The task: Return a copy of each line in the listing that includes the word "restLane".
• • • • •
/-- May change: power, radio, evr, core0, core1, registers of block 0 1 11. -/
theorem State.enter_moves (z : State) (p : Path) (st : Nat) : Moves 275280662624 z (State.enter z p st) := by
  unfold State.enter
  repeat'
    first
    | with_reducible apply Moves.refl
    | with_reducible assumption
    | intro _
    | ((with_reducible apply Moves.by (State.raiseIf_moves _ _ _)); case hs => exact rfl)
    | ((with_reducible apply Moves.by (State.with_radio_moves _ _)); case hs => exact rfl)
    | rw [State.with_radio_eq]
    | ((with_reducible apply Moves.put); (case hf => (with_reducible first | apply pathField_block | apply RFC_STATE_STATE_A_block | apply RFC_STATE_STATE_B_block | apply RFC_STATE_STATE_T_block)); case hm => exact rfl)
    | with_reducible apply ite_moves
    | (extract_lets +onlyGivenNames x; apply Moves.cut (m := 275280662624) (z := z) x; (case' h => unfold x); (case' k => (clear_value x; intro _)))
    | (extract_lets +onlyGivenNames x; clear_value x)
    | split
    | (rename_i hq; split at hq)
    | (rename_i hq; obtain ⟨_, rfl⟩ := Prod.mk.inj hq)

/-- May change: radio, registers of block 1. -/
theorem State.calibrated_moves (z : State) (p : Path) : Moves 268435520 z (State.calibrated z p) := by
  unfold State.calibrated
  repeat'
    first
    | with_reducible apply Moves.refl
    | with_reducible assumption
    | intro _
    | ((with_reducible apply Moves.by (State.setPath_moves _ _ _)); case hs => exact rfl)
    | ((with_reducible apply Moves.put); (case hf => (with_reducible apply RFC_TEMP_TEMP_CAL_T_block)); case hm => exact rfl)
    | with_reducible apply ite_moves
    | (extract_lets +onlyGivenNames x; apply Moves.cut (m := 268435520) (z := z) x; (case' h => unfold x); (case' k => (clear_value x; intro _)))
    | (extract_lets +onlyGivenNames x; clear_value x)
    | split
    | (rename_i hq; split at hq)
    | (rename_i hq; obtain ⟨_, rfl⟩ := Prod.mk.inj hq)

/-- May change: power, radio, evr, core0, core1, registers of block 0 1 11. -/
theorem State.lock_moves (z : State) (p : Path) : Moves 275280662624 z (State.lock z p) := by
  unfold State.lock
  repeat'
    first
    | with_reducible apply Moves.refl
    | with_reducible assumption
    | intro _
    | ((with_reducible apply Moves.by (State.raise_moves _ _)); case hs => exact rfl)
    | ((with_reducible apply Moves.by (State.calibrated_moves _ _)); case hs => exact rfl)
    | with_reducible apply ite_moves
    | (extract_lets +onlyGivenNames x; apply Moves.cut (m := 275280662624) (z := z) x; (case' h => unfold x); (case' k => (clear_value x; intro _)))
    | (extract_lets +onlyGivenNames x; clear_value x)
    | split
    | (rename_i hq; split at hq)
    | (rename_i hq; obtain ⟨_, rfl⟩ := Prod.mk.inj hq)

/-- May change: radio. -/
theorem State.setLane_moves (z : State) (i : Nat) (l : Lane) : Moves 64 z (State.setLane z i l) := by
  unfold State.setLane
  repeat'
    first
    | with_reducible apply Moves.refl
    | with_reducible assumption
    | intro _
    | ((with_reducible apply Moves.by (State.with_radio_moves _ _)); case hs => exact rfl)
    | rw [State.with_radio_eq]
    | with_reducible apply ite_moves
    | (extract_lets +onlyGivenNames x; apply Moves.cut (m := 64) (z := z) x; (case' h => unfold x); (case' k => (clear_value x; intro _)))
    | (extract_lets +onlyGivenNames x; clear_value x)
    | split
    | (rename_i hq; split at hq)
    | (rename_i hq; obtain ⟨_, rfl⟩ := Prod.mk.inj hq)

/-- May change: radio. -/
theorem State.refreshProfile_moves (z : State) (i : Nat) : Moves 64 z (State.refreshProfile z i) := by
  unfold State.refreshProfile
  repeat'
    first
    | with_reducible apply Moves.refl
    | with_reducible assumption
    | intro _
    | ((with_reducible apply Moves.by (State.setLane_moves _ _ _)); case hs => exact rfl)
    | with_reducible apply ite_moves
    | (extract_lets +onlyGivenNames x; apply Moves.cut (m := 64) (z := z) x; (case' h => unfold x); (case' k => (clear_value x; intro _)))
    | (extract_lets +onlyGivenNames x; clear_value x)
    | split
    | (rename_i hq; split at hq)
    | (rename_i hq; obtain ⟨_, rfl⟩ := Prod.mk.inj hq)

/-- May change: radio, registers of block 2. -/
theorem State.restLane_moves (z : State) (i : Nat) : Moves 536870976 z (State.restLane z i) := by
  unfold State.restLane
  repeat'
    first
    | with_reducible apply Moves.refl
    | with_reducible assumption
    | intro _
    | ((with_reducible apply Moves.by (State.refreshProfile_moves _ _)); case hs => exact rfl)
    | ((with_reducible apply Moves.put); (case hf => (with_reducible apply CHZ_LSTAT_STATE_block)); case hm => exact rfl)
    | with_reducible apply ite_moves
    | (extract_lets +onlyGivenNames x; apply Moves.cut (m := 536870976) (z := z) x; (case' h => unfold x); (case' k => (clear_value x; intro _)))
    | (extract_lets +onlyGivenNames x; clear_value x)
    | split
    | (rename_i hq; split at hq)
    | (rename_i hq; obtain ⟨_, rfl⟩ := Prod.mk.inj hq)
• • • • •
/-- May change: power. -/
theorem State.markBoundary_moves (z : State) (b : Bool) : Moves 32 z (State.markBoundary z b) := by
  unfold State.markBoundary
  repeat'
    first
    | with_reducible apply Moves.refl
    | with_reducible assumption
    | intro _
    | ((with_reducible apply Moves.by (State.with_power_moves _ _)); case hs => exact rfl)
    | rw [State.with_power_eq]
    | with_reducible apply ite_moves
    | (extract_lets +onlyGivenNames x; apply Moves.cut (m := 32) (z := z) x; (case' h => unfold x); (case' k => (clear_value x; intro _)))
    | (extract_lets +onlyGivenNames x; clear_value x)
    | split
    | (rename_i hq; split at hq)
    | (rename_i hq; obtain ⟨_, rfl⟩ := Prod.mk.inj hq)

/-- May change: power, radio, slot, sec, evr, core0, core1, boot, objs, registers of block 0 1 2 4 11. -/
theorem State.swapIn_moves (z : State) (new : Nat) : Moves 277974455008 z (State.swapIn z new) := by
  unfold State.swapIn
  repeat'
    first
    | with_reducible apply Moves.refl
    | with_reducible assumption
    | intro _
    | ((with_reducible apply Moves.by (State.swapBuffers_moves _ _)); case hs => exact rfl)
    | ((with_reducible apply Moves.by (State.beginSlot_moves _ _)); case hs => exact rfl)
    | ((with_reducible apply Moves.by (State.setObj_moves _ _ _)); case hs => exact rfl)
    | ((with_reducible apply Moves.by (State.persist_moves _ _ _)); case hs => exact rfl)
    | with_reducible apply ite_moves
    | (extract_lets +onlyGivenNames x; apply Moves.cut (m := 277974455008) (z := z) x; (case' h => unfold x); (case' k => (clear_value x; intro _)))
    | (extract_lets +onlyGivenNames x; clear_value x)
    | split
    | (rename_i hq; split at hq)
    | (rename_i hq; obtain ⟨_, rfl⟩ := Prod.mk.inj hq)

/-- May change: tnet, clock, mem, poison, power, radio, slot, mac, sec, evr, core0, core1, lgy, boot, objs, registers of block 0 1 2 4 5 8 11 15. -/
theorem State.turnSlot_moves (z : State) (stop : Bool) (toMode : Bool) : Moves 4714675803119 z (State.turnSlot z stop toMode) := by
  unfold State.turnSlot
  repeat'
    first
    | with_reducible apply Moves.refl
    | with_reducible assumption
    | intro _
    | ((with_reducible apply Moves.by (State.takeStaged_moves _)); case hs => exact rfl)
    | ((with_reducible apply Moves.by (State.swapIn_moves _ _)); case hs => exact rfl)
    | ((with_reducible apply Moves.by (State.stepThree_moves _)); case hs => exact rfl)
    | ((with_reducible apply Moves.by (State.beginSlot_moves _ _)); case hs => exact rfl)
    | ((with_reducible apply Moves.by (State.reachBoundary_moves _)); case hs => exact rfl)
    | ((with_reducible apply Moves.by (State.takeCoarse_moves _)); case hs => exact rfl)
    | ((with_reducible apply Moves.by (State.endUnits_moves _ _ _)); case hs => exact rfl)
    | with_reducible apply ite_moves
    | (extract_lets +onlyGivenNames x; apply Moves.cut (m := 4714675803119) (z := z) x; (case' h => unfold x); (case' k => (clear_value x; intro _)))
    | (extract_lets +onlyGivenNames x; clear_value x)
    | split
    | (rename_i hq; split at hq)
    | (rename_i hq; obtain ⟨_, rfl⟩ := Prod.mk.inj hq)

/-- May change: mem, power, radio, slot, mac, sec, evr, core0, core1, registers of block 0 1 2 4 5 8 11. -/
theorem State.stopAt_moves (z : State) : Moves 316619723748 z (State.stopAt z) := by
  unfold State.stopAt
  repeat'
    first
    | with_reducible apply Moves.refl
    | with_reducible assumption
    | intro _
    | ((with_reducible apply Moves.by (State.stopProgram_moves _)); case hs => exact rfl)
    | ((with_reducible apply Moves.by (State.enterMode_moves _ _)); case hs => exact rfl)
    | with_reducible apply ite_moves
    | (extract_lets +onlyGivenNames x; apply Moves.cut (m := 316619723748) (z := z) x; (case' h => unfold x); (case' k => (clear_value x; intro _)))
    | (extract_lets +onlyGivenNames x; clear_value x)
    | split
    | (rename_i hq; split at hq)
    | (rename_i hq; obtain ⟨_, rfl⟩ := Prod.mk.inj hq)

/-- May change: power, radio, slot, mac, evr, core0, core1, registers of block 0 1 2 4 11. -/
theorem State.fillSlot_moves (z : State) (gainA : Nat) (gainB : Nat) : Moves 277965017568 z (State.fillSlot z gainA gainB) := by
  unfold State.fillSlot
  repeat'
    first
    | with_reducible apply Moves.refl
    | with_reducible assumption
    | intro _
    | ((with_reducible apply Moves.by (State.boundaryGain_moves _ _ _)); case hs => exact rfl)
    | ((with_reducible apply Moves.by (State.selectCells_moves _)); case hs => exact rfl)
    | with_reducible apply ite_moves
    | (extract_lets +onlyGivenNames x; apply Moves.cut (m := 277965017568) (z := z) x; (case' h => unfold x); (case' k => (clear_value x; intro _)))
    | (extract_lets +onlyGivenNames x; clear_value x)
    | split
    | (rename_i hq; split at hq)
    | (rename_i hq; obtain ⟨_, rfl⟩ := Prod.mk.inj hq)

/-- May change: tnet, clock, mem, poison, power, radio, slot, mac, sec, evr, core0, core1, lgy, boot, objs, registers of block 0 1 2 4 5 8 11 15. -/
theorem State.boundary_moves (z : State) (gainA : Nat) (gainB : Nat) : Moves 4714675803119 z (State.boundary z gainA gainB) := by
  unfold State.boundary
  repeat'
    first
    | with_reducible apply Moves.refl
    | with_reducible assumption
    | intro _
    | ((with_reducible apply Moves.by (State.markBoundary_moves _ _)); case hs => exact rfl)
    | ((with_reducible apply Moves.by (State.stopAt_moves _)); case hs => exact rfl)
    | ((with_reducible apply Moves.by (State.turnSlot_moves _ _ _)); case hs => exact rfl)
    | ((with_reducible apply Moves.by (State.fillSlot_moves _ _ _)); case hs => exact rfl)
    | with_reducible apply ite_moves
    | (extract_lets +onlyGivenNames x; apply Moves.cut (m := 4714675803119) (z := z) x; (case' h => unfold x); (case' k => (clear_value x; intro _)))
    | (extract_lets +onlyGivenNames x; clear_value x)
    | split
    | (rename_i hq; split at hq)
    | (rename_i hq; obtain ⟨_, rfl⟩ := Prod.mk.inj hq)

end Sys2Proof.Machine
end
• • • • •
Reply:
theorem State.restLane_moves (z : State) (i : Nat) : Moves 536870976 z (State.restLane z i) := by
  unfold State.restLane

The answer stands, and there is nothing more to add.